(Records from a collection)
"""

/-- The address of the slot of entry n. -/
def QDesc.slotPa (d : QDesc) (n : Nat) : Nat := d.ring + (n - 1) % 2 ^ d.lsize * 64

/-- The next entry of a queue, once its slot may be read (17 R280, R283): the queue is enabled and not held, the entry lies below
QTAIL, the one before it has begun placement, slack water has reached its submission stamp. -/
def State.nextEntry (s : State) (r : Queue) : Option (QDesc × QEntry) :=
  match s.qdesc r.num with
  | none => none
  | some d =>
    let n := r.head + 1
    let t := s.slackFor d.ctx
    if d.enabled && !s.ctxAway d.ctx && !r.qfault && decide (n ≤ r.tail) && decide (r.head ≤ r.begun) && (r.subOf n).le t then
      some (d, QEntry.of (s.bytesAt (some t) (memKey s.pkgIdx (d.slotPa n)) 64))
    else none

/-- The stamp of a condition that holds now. -/
def State.condNow (s : State) (d : QDesc) (own n : Nat) (c : Nat × Nat × Nat) : Option Stamp :=
  if condBad own n c.1 c.2.1 then some Stamp.zero
  else
    match s.qdesc c.2.1 with
    | some k => if k.enabled && k.ctx == d.ctx && decide (c.1 ≤ (s.queueOf c.2.1).done) then some (s.queueOf c.2.1).doneSt else none
    | none => none

/-- The arbiter looks at a queue: conditions that hold are kept with the done stamp first read (17 R284, R292), and the time since
which the entry is eligible, with what that adds to its class. -/
def State.lookQueue (s : State) (r : Queue) : Queue :=
  match s.nextEntry r with
  | none => { r with since := none, raised := 0 }
  | some (d, e) =>
    let m := min e.ncond 4
    let held := (List.range m).foldl (fun h i =>
      if (get? h i).isSome then h
      else
        match s.condNow d r.num (r.head + 1) (nth (0, 0, 0) e.conds i) with
        | some st => ins h i st
        | none => h) r.held
    if (List.range m).all (fun i => (get? held i).isSome) && (!bit e.eflags 0 || r.lastDone) then
      let since := r.since.getD s.now
      { r with held := held, since := some since, raised := (s.now - since) / 100000 }
    else { r with held := held, since := none, raised := 0 }

/-- The arbiter looks at every queue. -/
def State.lookAll (s : State) : State := { s with queues := s.queues.map s.lookQueue }

/-- An entry is complete. -/
def State.finishEntry (s : State) (q n : Nat) (st : Stamp) : State := (s.modQueue q (fun r => r.finish n st)).lookAll
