-- ==== Sys2Proof/Machine/Step.lean ====
section
/-! DEFINITION. One step of the package: the agenda's turn is planned (Sched.lean, Agenda.lean) and its instruction or event
runs; `withFetchWord` places one instruction for the next step (log 15). -/

namespace Sys2Proof.Machine

/-- One step. -/
def step (s : State) : Host.Outcome State Fault Refusal :=
  match s.plan with
  | .done t => .next t
  | .run i t => exec i t

/-- The state with the instruction of a table word stored where the next step fetches. -/
def State.withFetchWord (s : State) (nbits w : Nat) : State :=
  s.place (bytesLE 8 (w % 2 ^ nbits)) (matrixWord (w32 (w % 2 ^ nbits)))

end Sys2Proof.Machine
end

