-- ==== Sys2Proof/Machine/Core.lean ====
section
/-! DEFINITION. The machine as the host sees it. -/

def Sys2Proof.core : Host.Core :=
  { State := Sys2Proof.Machine.State
    Fault := Sys2Proof.Machine.Fault
    Refusal := Sys2Proof.Machine.Refusal
    step := Sys2Proof.Machine.step
    reset := Sys2Proof.Machine.State.reset }
end

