/-- Only v-registers that `d` names, in lanes of the lane set, have changed, and flags may have been raised. -/
structure State.OnlyV (r u : State) (d : Nat → Prop) : Prop extends State.Same r u where
  squad : u.sq.book r.sq = { r.sq with vregs := u.sq.vregs, badRegs := u.sq.badRegs, flags := u.sq.flags }
  mcc   : u.mcc.book r.mcc = r.mcc
  regs  : ∀ n l, l < 32 → (¬ d n ∨ r.lanes.getLsbD l = false) → u.sq.v n l = r.sq.v n l
  flags : r.sq.flags &&& u.sq.flags = r.sq.flags

/-- The instruction `i` of a form has an end state that differs from r, but for the sampler's record, as `p` says. -/
def Leaves (i : Instr) (s : State) (f : Form) (p : State → State → Prop) : Prop :=
  s.Goes f → ∃ u : State, exec i s = .next u.sampled ∧ p (s.atIssue f) u

/-! ### Events -/

/-- The event `i` takes the package from s to t. -/
def Happens (i : Instr) (s t : State) : Prop := exec i s = .next t

/-! ### Invariants -/

/-- The memory of the package is in its canonical form. -/
def State.MemOk (s : State) : Prop := Memory.wf s.mem = true

end Sys2Proof.Machine
end

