-- ==== Sys2Proof/Certificates/Slice0/Obligations.lean ====
section
/-! DEFINITION. The statements for the provers. -/

open Sys2Proof Sys2Proof.Machine


/-! ### Reset, decoding, the step -/

/-- 00 R6, 24 R368, R369: after a cold reset no agent runs and nobody is in focus, the GTS is zero, HBM and every version read as zero, no
context, launch, team, queue or command exists, the repair map of the slices is the identity, the CSRs with a Reset value that is not zero
hold it, and the interrupt mask masks all. The form of the data: the memory and the scratchpads that a cold reset leaves are in the
canonical form, addresses strictly rising and no entry that an unlisted address reads as, and the operations that write bytes of memory,
at a home, at a physical address and at a landed event, and of scratchpads keep it. The model's own choices in this statement are log
entries 1, 7, 8 and 93. -/
def Obligations.ResetState : Prop :=
  State.reset.focus = .idle ∧ State.reset.squads = [] ∧ State.reset.mccs = [] ∧ State.reset.now = 0 ∧
  (∀ (t : Option Stamp) (key : Nat), State.reset.byteAt t key = 0) ∧ (∀ key, State.reset.scrByte key = 0) ∧
  State.reset.ctxs = [] ∧ State.reset.launches = [] ∧ State.reset.teams = [] ∧ State.reset.queues = [] ∧ State.reset.cmds = [] ∧
  State.reset.sliceMap = List.replicate 4 (List.range 64) ∧ State.reset.hirqMask = 0xF ∧ State.reset.hirq = 0 ∧
  (∀ scope : Nat, ∀ p ∈ [(0x8047, 100), (0x8092, 6), (0x8247, 4), (0x8302, 6), (0x8306, 64), (0x8307, 24), (0x8402, 2), (0x8413, 6), (0x8417, 1),
      (0x841A, 6), (0x8420, 300), (0x8421, 400), (0x8422, 700), (0x8423, 900), (0x8424, 500), (0x8425, 1800), (0x8426, 600), (0x8427, 900),
      (0x8428, 1500), (0x8429, 2400), (0x842A, 3000), (0x842B, 12000000), (0x8502, 0x01000000), (0x8500, 0), (0x8048, 0), (0x8100, 0), (0x8410, 0)],
    State.reset.csr scope p.1 = BitVec.ofNat 32 p.2) ∧
  State.reset.MemOk ∧ canon 0 State.reset.scratch = true ∧
  (∀ (m : List Host.Cell) (a : Nat) (x : Byte), canon 0 m = true → canon 0 (put 0 m a x) = true) ∧
  (∀ (s : State) (key : Nat) (b : List Byte), s.MemOk → (s.homeWrite key b).MemOk ∧ (s.physWrite key b).MemOk) ∧
  (∀ (s : State) (line ctx : Nat) (st : Stamp) (b : List (Nat × Byte)), s.MemOk → (s.land line st b ctx).MemOk) ∧
  (∀ (s : State) (key : Nat) (b : List Byte), canon 0 s.scratch = true → canon 0 (s.scrWrite key b).scratch = true)

/-- 03 R55 to R59, Tables 3.1, 3.8, 3.9: words written out from the encodings of the spec decode to what they stand for. -/
def Obligations.DecodeWords : Prop :=
  decodeWords 0x8EE00000 0 = .ok (.nop ⟨0, 0, 0⟩) 4 ∧
  decodeWords 0x8E800000 0 = .ok (.exit ⟨0, 0, 0⟩) 4 ∧
  decodeWords 0x01008001 0 = .ok (.vand ⟨2, 0, 1⟩) 4 ∧
  decodeWords 0xCE000000 0x68000200 = .ok (.setfmtImm ⟨0, 0, 0, 0x68, 0, 0x0200⟩) 8 ∧
  decodeWords 0xC8A02000 0x0000FFFF = .ok (.kset ⟨1, 0, 0, 0xFFFF⟩) 8 ∧
  decodeWords 0x6400C100 0x049C0040 = .ok (.ld ⟨6, 8, 0, 4, 0x9C, 0x40⟩) 8 ∧
  decodeWords 0xDC004200 0x00030005 = .ok (.cpy ⟨2, 16, 0, 0, 3, 5⟩) 8 ∧
  decodeWords 0xE8604100 0x05090000 = .ok (.mma ⟨2, 8, 0, 5, 9, 0⟩) 8 ∧
  decodeWords 0xDD600280 0x16000000 = .ok (.waitc ⟨0, 20, 0, 22, 0, 0⟩) 8 ∧
  decodeWords 0x94000000 0 = .ok (.pub ⟨0, 0, 0⟩) 4 ∧
  decodeWords 0xB0000000 0 = .ok (.rfe ⟨0, 0, 0⟩) 4 ∧
  decodeWords 0xF0204000 0x00008000 = .ok (.csrrd ⟨2, 0, 0, 0, 0, 0x8000⟩) 8 ∧
  decodeWords 0x5C60A080 0x00000100 = .ok (.xlaneFlip ⟨5, 4, 0, 0, 0, 0x0100⟩) 8

/-- 03 R55, R56, Tables 3.1, 3.8, 3.9: decoding and encoding agree. Every well-formed instruction comes back from its words, every operand at
every value; and words that decode are the words of what they decode to, so that no bit is dropped and no word has two meanings. -/
def Obligations.DecodeEncode : Prop :=
  (∀ i : Instr, encode i ≠ [] → wellFormed i = true →
    decodeWords ((encode i).getD 0 0) ((encode i).getD 1 0) = .ok i (4 * (encode i).length)) ∧
  (∀ (w0 w1 : W) (i : Instr) (n : Nat), decodeWords w0 w1 = .ok i n → encode i = if n = 8 then [w0, w1] else [w0])

/-- 03 R61, Table 3.7: words that are no instruction are refused in the table's order: a reserved op9 with reason 1, a form bit that
disagrees with the op9 with reason 2; whether word 1 is fetched depends on word 0 alone. -/
def Obligations.RefusedWords : Prop :=
  (∀ w0 w1 : W, w0.getLsbD 31 = true → op9Of w0 ∉ uniShorts ++ uniLongs ++ uniLits → decodeWords w0 w1 = .bad true (op9Of w0) 1 4) ∧
  (∀ w0 w1 : W, w0.getLsbD 31 = false → op9Of w0 ∉ laneShorts ++ laneLongs ++ laneLits → decodeWords w0 w1 = .bad false (op9Of w0) 1 4) ∧
  (∀ w0 w1 : W, w0.getLsbD 31 = true → w0.getLsbD 30 = true → op9Of w0 ∈ uniShorts → decodeWords w0 w1 = .bad true (op9Of w0) 2 4) ∧
  (∀ w0 w1 : W, w0.getLsbD 31 = true → w0.getLsbD 30 = false → op9Of w0 ∈ uniLongs ++ uniLits → decodeWords w0 w1 = .bad true (op9Of w0) 2 4) ∧
  (∀ w0 w1 : W, w0.getLsbD 31 = false → w0.getLsbD 30 = true → op9Of w0 ∈ laneShorts → decodeWords w0 w1 = .bad false (op9Of w0) 2 4) ∧
  (∀ w0 w1 : W, w0.getLsbD 31 = false → w0.getLsbD 30 = false → op9Of w0 ∈ laneLongs ++ laneLits →
    decodeWords w0 w1 = .bad false (op9Of w0) 2 4) ∧
  (∀ w0 w1 w2 : W, isLong w0 = false → decodeWords w0 w1 = decodeWords w0 w2)

/-- 03 R61, R63, 10 R218, log 3: a step whose agenda gives the turn to an agent runs the instruction that the words at its PC decode to: a
squad that its sub-partition chooses among those that can issue, at a boundary with nothing asynchronous to take, after its split is
picked and merged; an MCC with nothing to take. An agent in the middle of an instruction goes on with what is left of it. A turn given
to an event runs the event. Before each step the package notes whether its version store is full and what the A bytes of queued passes hold.
The model's own choices in this statement are log entries 3, 99, 105 and 110. -/
def Obligations.StepRunsDecoded : Prop :=
  (∀ (s a b t : State) (id n : Nat) (l : List Turn) (w0 w1 : W) (i : Instr), s.agenda = .issue id :: l →
    a = (({ (s.tick 1).unfocus.noteFull.notePasses with agenda := l } : State).focusOn id) →
    (a.focus = .squad ∧ a.sq.mayIssue = true ∧
        (a.mates = [] ∧ b = a ∨ ∃ q, a.mates ≠ [] ∧ issueChoice a.contenders = some q ∧
          b = ((({ a with free := a.free + 1 } : State).focusOn q.id).grow ((a.contenders.filter (·.id != q.id)).map (·.id)))) ∧
        b.saveTakes = false ∧ (b.sq.stopReq && b.sq.between) = false ∧ t = b.modSq (fun q => q.pick.mergeIn) ∧
        (t.sq.engFault && t.sq.got.isEmpty && !t.sq.handler) = false ∨
      a.focus = .mcc ∧ (a.savingMcc && a.mcc.running && !a.mcc.stamped) = false ∧ a.mcc.mayIssue = true ∧
        (a.mcc.engFault && a.mcc.got.isEmpty) = false ∧ t = a) →
    t.fetchWord t.pcNow.toNat = .word w0 → (isLong w0 = true → t.fetchWord (t.pcNow.toNat + 4) = .word w1) →
    decodeWords w0 w1 = .ok i n → step s = exec i t) ∧
  (∀ (s a : State) (id : Nat) (l : List Turn), s.agenda = .issue id :: l →
    a = (({ (s.tick 1).unfocus.noteFull.notePasses with agenda := l } : State).focusOn id) →
    a.focus = .squad ∧ a.sq.goesOn = true ∧ a.saveTakes = false ∨
      a.focus = .mcc ∧ a.mcc.goesOn = true ∧ (a.savingMcc && a.mcc.running && !a.mcc.stamped) = false →
    step s = .next a.runTodo) ∧
  (∀ (s : State) (i : Instr) (l : List Turn), s.agenda = .event i :: l → step s = exec i { (s.tick 1).unfocus.noteFull.notePasses with agenda := l })

/-- 03 R61 to R65, Table 3.7, 18 R295: the checks at issue, in order: an op9 the issuer may not run is reason 3, one that may not stand in
a pblk block 4, one without the privilege 5, then the fields; an empty lane set only moves on; then the modes; then, the
scoreboard's wait over (02 R35), a poisoned source, which is the trap poisoned_data.
The model's own choice in this statement is log entry 90. -/
def Obligations.IssueChecks : Prop :=
  (∀ (s : State) (f : Form) (body : State → Res), s.focus ≠ .idle →
    (s.whoBad f.uni f.op9 = true → s.issue f body = .next (s.illegal 3 ⟨s.pcNow, f.w0, f.w1⟩)) ∧
    (s.whoBad f.uni f.op9 = false → s.placeBad f.uni f.op9 = true → s.issue f body = .next (s.illegal 4 ⟨s.pcNow, f.w0, f.w1⟩)) ∧
    (s.whoBad f.uni f.op9 = false → s.placeBad f.uni f.op9 = false → s.privBad f = true →
      s.issue f body = .next (s.illegal 5 ⟨s.pcNow, f.w0, f.w1⟩)) ∧
    (∀ n, s.whoBad f.uni f.op9 = false → s.placeBad f.uni f.op9 = false → s.privBad f = false → f.bad = some n →
      s.issue f body = .next (s.illegal n ⟨s.pcNow, f.w0, f.w1⟩)) ∧
    (s.refusal f = none → f.uni = false → s.lanes = 0 → s.todoNow = [] → s.issue f body = .next (s.ended f.len (s.started f))) ∧
    (∀ n, s.refusal f = none → (f.uni = true ∨ s.lanes ≠ 0) → s.modeBad f = some n →
      s.issue f body = .next (s.illegal n ⟨s.pcNow, f.w0, f.w1⟩)) ∧
    (∀ l, s.refusal f = none → (f.uni = true ∨ s.lanes ≠ 0) → s.modeBad f = none → (s.ready f).badLane f = some l →
      s.issue f body = .next ((s.ready f).takeTrap ⟨.poisonedData, 0, 0, l⟩ ⟨s.pcNow, f.w0, f.w1⟩))) ∧
  (∀ (s : State) (op9 : Nat), s.isM = false → s.sq.sp.inBlock = true → 0x060 ≤ op9 → op9 ≠ 0x077 → s.placeBad true op9 = true) ∧
  (∀ (s : State) (f : Form), f.uni = true → f.op9 = 0x180 → s.sq.handler = false → s.privBad f = true) ∧
  (∀ (s : State) (f : Form) (n : Nat), f.csr = some n → 0x8020 ≤ n → s.supOf s.ctxNow = false → s.privBad f = true) ∧
  (∀ (s : State) (f : Form), s.isM = false → f.uni = true → s.sq.handler = true → f.op9 ∈ handlerNo → s.modeBad f = some 0x0B)

/-- 18 R293 to R295, R299, Tables 18.1, 18.3: taking a trap. Delivered, the frame saves cause, PC, words, address, lane, s0 to s3, scc,
fmt and tick, and the squad goes on at its context's vector in handler mode with no block open, its registers as they are but for results
still in flight; with no vector, or in a handler, it halts and its team stops; the MCC halts at the instruction. The model's own choice in
this statement is log entry 96. -/
def Obligations.TrapEntry : Prop :=
  (∀ (s u : State) (t : TrapInfo) (cur : Cur), s.isM = false → s.tvec s.sq.ctx ≠ 0 → s.sq.handler = false →
    u = s.takeTrap t cur →
    u.sq.handler = true ∧ u.sq.sp.pc = s.tvec s.sq.ctx ∧ u.sq.sp.blkPos = 0xF ∧ u.sq.sp.mask = s.sq.sp.mask ∧ u.sq.st = .ready ∧
    u.sq.sregs = s.sq.sregs ∧ (s.sq.late = [] → u.sq.vregs = s.sq.vregs ∧ u.sq.kregs = s.sq.kregs) ∧
    (t.cause ≠ .engineFault → u.sq.frame.tcause = BitVec.ofNat 32 (t.cause.code + t.sub * 256) ∧ u.sq.frame.tword0 = cur.w0 ∧
      u.sq.frame.tword1 = cur.w1) ∧
    (t.cause = .engineFault → u.sq.frame.tcause = BitVec.ofNat 32 (0x1F + t.sub * 256 + 65536) ∧ u.sq.frame.tword0 = 0) ∧
    u.sq.frame.tpc = (if t.cause = .softwareTrap then cur.pc + 4 else cur.pc) ∧ u.sq.frame.taddr = BitVec.ofNat 64 t.addr ∧
    u.sq.frame.tlane = BitVec.ofNat 32 t.lane ∧ u.sq.frame.ts = s.sq.sregs.take 4 ∧ u.sq.frame.tscc = s.sq.scc ∧
    u.sq.frame.tfmt = s.sq.sp.fmt ∧ u.sq.frame.tblkk = s.sq.sp.blkK ∧ u.sq.frame.tblka = s.sq.sp.blkA ∧
    u.sq.frame.ttick = BitVec.ofNat 64 s.now) ∧
  (∀ (s u : State) (t : TrapInfo) (cur : Cur), s.isM = false → (s.tvec s.sq.ctx = 0 ∨ s.sq.handler = true) → u = s.takeTrap t cur →
    u.sq.st = .halted ∧ u.sq.todo = [] ∧ (∀ m ∈ u.teams, m.id = s.sq.team → m.stopping = true ∨ m.halted = true)) ∧
  (∀ (s u : State) (t : TrapInfo) (cur : Cur), s.isM = true → u = s.takeTrap t cur →
    u.mcc.halted = true ∧ u.mcc.stopped = some t ∧ u.mcc.pc = cur.pc ∧ u.mcc.sregs = s.mcc.sregs)

/-- 02 R36 to R40, Table 2.1: the registers. A write of s[n], a pair, scc, a mask or fmt is what the next read gives and leaves the others
alone; k0 reads as the active mask; a write of fmt keeps 16 bits; each register file has its own home. -/
def Obligations.RegisterLaws : Prop :=
  (∀ (s : State) (n : Nat) (v : W), n < (if s.isM then s.mcc.sregs else s.sq.sregs).length → (s.setS n v).sreg n = v) ∧
  (∀ (s : State) (n m : Nat) (v : W), m ≠ n → (s.setS n v).sreg m = s.sreg m) ∧
  (∀ (s : State) (n : Nat) (v : D), n + 1 < (if s.isM then s.mcc.sregs else s.sq.sregs).length → (s.setS2 n v).spair n = v) ∧
  (∀ (s : State) (n : Nat) (v : W), (s.setS n v).scc = s.scc ∧ (s.setS n v).fmtNow = s.fmtNow ∧ (s.setS n v).pcNow = s.pcNow ∧
    (s.setS n v).flagsNow = s.flagsNow ∧ (s.setS n v).mem = s.mem) ∧
  (∀ (s : State) (b : Bool), (s.setScc b).scc = b) ∧
  (∀ (s : State) (n : Nat), (s.setFmt n).fmtNow = BitVec.ofNat 32 (n % 65536)) ∧
  (∀ q : Squad, q.k 0 = q.sp.mask) ∧
  (∀ (s : State) (n : Nat) (v : Mask), 1 ≤ n → n ≤ s.sq.kregs.length → (s.setKReg n v).sq.k n = v) ∧
  (∀ (s : State) (n m : Nat) (v : Mask), 1 ≤ n → m ≠ n → (s.setKReg n v).sq.k m = s.sq.k m) ∧
  (∀ (s : State) (f : Nat), ∀ i < 32, s.flagsNow.getLsbD i = true → (s.orFlags f).flagsNow.getLsbD i = true)

/-- 11 R222, R225: memory by version. A landed event is what a reader at its stamp or later sees on the bytes it writes, unless a later
one is there too; a reader below its stamp, and every other line and byte, reads as before. 07 R139, 00 R3: bytes of memory and
scratchpad. A write of consecutive scratchpad bytes that no object covers is what they read as and leaves every other byte alone; a write
at a home of a line without versions likewise; a number is stored least byte first. -/
def Obligations.BytesByVersion : Prop :=
  (∀ (s : State) (line ctx key : Nat) (st t : Stamp) (bytes : List (Nat × Byte)) (b : Byte), lineOf key = line →
    get? bytes (key % 128) = some b → st.le t = true → (∀ p ∈ s.pubs, p.line = line → p.st.le t = true → p.st.lt st = true) →
    (s.land line st bytes ctx).byteAt (some t) key = b) ∧
  (∀ (s : State) (line ctx key : Nat) (st t : Stamp) (bytes : List (Nat × Byte)), st.le t = false →
    (s.land line st bytes ctx).byteAt (some t) key = s.byteAt (some t) key) ∧
  (∀ (s : State) (line ctx key : Nat) (st : Stamp) (t : Option Stamp) (bytes : List (Nat × Byte)), lineOf key ≠ line ∨ get? bytes (key % 128) = none →
    (s.land line st bytes ctx).byteAt t key = s.byteAt t key) ∧
  (∀ (s : State) (line ctx : Nat) (st : Stamp) (bytes : List (Nat × Byte)), (s.land line st bytes ctx).mem = s.mem) ∧
  (∀ (s : State) (key k : Nat) (b : List Byte), canon 0 s.scratch = true → s.objAt k = none →
    (s.scrWrite key b).scrByte k = if key ≤ k ∧ k < key + b.length then nth 0 b (k - key) else s.scrByte k) ∧
  (∀ (s : State) (key k : Nat) (b : List Byte) (t : Option Stamp), s.MemOk → (∀ p ∈ s.pubs, ∀ i < b.length, p.line ≠ lineOf (key + i)) →
    (s.homeWrite key b).byteAt t k = if key ≤ k ∧ k < key + b.length then nth 0 b (k - key) else s.byteAt t k) ∧
  (∀ n v : Nat, (bytesLE n v).length = n ∧ natLE (bytesLE n v) = v % 2 ^ (8 * n))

"""

Give back, word for word, only the lines above from the line holding "instruction or event" to the line holding "One step. -/", both included.

/-! DEFINITION. One step of the package: the agenda's turn is planned (Sched.lean, Agenda.lean) and its instruction or event
runs; `withFetchWord` places one instruction for the next step (log 15). -/

namespace Sys2Proof.Machine

/-- One step. -/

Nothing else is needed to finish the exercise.